Johnson actually testified at the Coroner's inquest that he cut the phone lines with a pair of pliers. BUT nothing I can find tells first, why he was there, why he cut the lines, and why he had a taxi cab waiting for him (This is from Marion Sodder's account from 1968). There seems to be no doubt that there was a taxi cab there that night, but its origin is in question.

There is also a story stating that several girls who were at a local bar (The Grass Park) upon hearing about the fire, ordered a taxi and had it take them to the site to watch the fire. From the Fire Marshall's report, these girls may have been Peggy Price and Virginia Beasley Bucklin, who may have been accompanied by Everet Bucklin and Lester Cook. Another version of this part of the report states that these four people were on their way home from the Grass Park beer joint and stopped to watch the fire. This may explain why a taxi was seen, these four people, possible intoxicated, chose to take a taxi rather than drive themselves. (The same report also states these girls had once stated that they actually saw a child appear in one of the upstairs windows during the fire,)


The fire wasn’t aggressively investigated at first because everyone was satisfied that they died in the fire. Once it became clear that the family thought the children were still alive, the State Police and the Fire Marshall did investigate. Every theory that was brought forth that could be investigated was investigated, as was every lead, except at this point I can’t tell if they thoroughly investigated Janutolo.
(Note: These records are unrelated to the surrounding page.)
-- ==== Sys2Proof/Machine/Carafe.lean ====
section
/-! DEFINITION. The Carafe: recording, triggers and windows (R288–R296, R301), SUBBAND_SET and EVENT_CAPTURE, which depend on it. -/

namespace Sys2Proof.Machine
open Sys2Proof

def State.modCarafe (s : State) (f : Carafe → Carafe) : State := { s with carafe := f s.carafe }
def State.window (s : State) (w : Nat) : HistWindow := (s.carafe.windows[w]?).getD HistWindow.reset
def State.modWindow (s : State) (w : Nat) (f : HistWindow → HistWindow) : State := s.modCarafe fun c => { c with windows := modAt c.windows w f }

def HistWindow.held (w : HistWindow) : Bool := decide (w.state ≠ .free)
def HistWindow.beats (w : HistWindow) : Nat := w.last + 1 - w.first
def HistWindow.has (w : HistWindow) (beat : Nat) : Bool := w.held && decide (w.first ≤ beat) && decide (beat ≤ w.last)

def Carafe.anyHeld (c : Carafe) : Bool := c.windows.any HistWindow.held

/-- Slots that belong to held windows. -/
def Carafe.frozen (c : Carafe) : Nat := ((c.windows.filter HistWindow.held).map HistWindow.beats).sum

/-- CARAFE_EVENT (R301).  SOURCE is the trigger's bit; where there is no trigger it is a free value. DEDUCED (log 47). -/
def State.carafeEvent (s : State) (w kind : Nat) (source : Option Nat) : State :=
  let (s, v) := match source with
    | some b => (s, b)
    | none => s.openVal 50
  s.notify 0x8B10 (s.beatBytes ++ u8 w ++ u8 kind ++ u8 (v % 256) ++ rsv 5)

/-! ### Commands -/

def carafeOf (q : Qcp) : CarafeCfg :=
  { format := q.u 1 1, first := q.u 2 1, banks := q.u 3 1, streams := [q.u 4 1, q.u 5 1, q.u 6 1, q.u 7 1], pre := q.u 8 2, post := q.u 10 2
    mask := q.u 12 1, evSel := q.u 13 1, evEdge := q.u 14 1 }

def CarafeCfg.sameStop (a b : CarafeCfg) : Bool := a.format == b.format && a.first == b.first && a.banks == b.banks && a.streams == b.streams

/-- STREAMS: distinct enabled sub-bands, at least one. DEDUCED (log 47). -/
def streamsOk (s : State) (xs : List Nat) : Bool :=
  let used := xs.filter (· != 0xFF)
  !used.isEmpty && used.all (fun n => decide (n ≤ 31) && (s.subband n).cfg.committed.enable) && decide ((distinct used).length = used.length)

/-- A bank is free for the history ring: unowned and linear, or the ring's already. -/
def histBankOk (s : State) (b : Nat) : Bool :=
  s.banksFree b 1 || (s.carafe.placed && decide (s.carafe.cfg.first ≤ b) && decide (b < s.carafe.cfg.first + s.carafe.cfg.banks))

/-- DEDUCED (log 47). -/
def carafeCfg (q : Qcp) (s : State) : State × Reply :=
  let c := carafeOf q
  let arm := q.u 0 1 == 1
  let k := s.carafe
  let moved := !c.sameStop k.cfg
  let s := if k.placed && moved then (s.freeBanks k.cfg.first k.cfg.banks).modCarafe fun k => { k with placed := false, slots := [], mixes := [] } else s
  let s := if arm && !s.carafe.placed then s.giveBanks c.first c.banks 0x16 .carafe else s
  (s.modCarafe fun k =>
    { k with
      cfg := c, arm := k.arm.commit arm, placed := k.placed || arm, freeReq := !arm
      rates := if arm && !k.arm.committed && !k.anyHeld then c.streams.map fun n => (s.subband n).cfg.committed.rate else k.rates }, .ok [])

def carafeCfgCmd : HostCmd :=
  { opcode := 0x0B01, len := .fixed 16, priv := 2
    range := fun q s =>
      let c := carafeOf q
      [ (0, q.u 0 1 ≤ 1), (1, c.format ≤ 1 && (c.format == 0 || c.streams.all fun n => n == 0xFF || (s.subband n).cfg.committed.format == 1)),
        (2, c.first ≤ 127), (3, 1 ≤ c.banks && c.first + c.banks ≤ 128), (4, streamsOk s c.streams), (8, 1 ≤ c.pre && c.pre ≤ 30000),
        (10, c.post ≤ 30000), (12, c.mask ≤ 15), (13, c.evSel ≤ 7), (14, 1 ≤ c.evEdge && c.evEdge ≤ 3) ]
    state := fun q s =>
      let c := carafeOf q
      let k := s.carafe
      [ c.sameStop k.cfg || (!k.arm.committed && !k.arm.inForce && !k.anyHeld),
        q.u 0 1 == 0 || (List.range c.banks).all fun i => histBankOk s (c.first + i) ]
    effect := carafeCfg }

def execCarafeCfg (q : Qcp) (s : State) : Host.Outcome State Fault Refusal := runHost carafeCfgCmd q s

def WindowState.code : WindowState → Nat
  | .free => 0 | .filling => 1 | .frozen => 2 | .replaying => 3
They may have, but I haven’t confirmed it yet. But the Sodder family didn’t make a lot of noise about Janutolo, and since they didn’t hesitate to make their objections known, that seems to indicate they too were satisfied that either Janutolo was not involved or that he was satisfactorily investigated. But still, he was the one person who had a motive (for arson, not kidnapping) and his name should have been all over the files and it wasn’t.


In terms of the threats made by Janutolo and others concerning the Sodders house burning down, if you read the Fire Marshalls report concerning this man, here is how he was involved.

" Mr Sodder was formerly employed by Frienzo (or possibly Fiorenzo) Janutolo of Fayetteville, W.Va. who was a lumber dealer and road contractor there. They severed relations in 1943 and Mr. Sodder went into the trucking business, road contracting, and coal stripping business for himself."

"At this time, Mr. Janutolo was co-signer on a note for the Sodders payable at the Bank of Fayetteville. Sodder carried $1,500.00 insurance on the property with a mortgage clause payable to Janutolo. It is alleged that Mr. janutolo had the insurance increases to $1,750.00 without consulting Mr. and Mrs. Sodder. The insurance company paid the $1,750.00."

"About sixty (60) days before the fire, Mr. Janutolo is alleged to have requested that Mr. Russell Long, and Insurance agent in Fayetteville, W.Va., contact Mr. and Mrs. Sodder and write insurance on their lives and the lives of their children. The Sodders refused to buy any insurance at this time."

"It is alleged that Mr. Janutolo, shortly after they refused to purchase insurance, went to them and made the following remarks: "I see you have refused to take out insurance and refuse to sign the papers to settle Mrs. Sodder's fathers estate. Your Goddam house is going up in smoke and your children or going to be destroyed." Also that "you are going to be paid for the dirty remarks you have been making about Mussolini."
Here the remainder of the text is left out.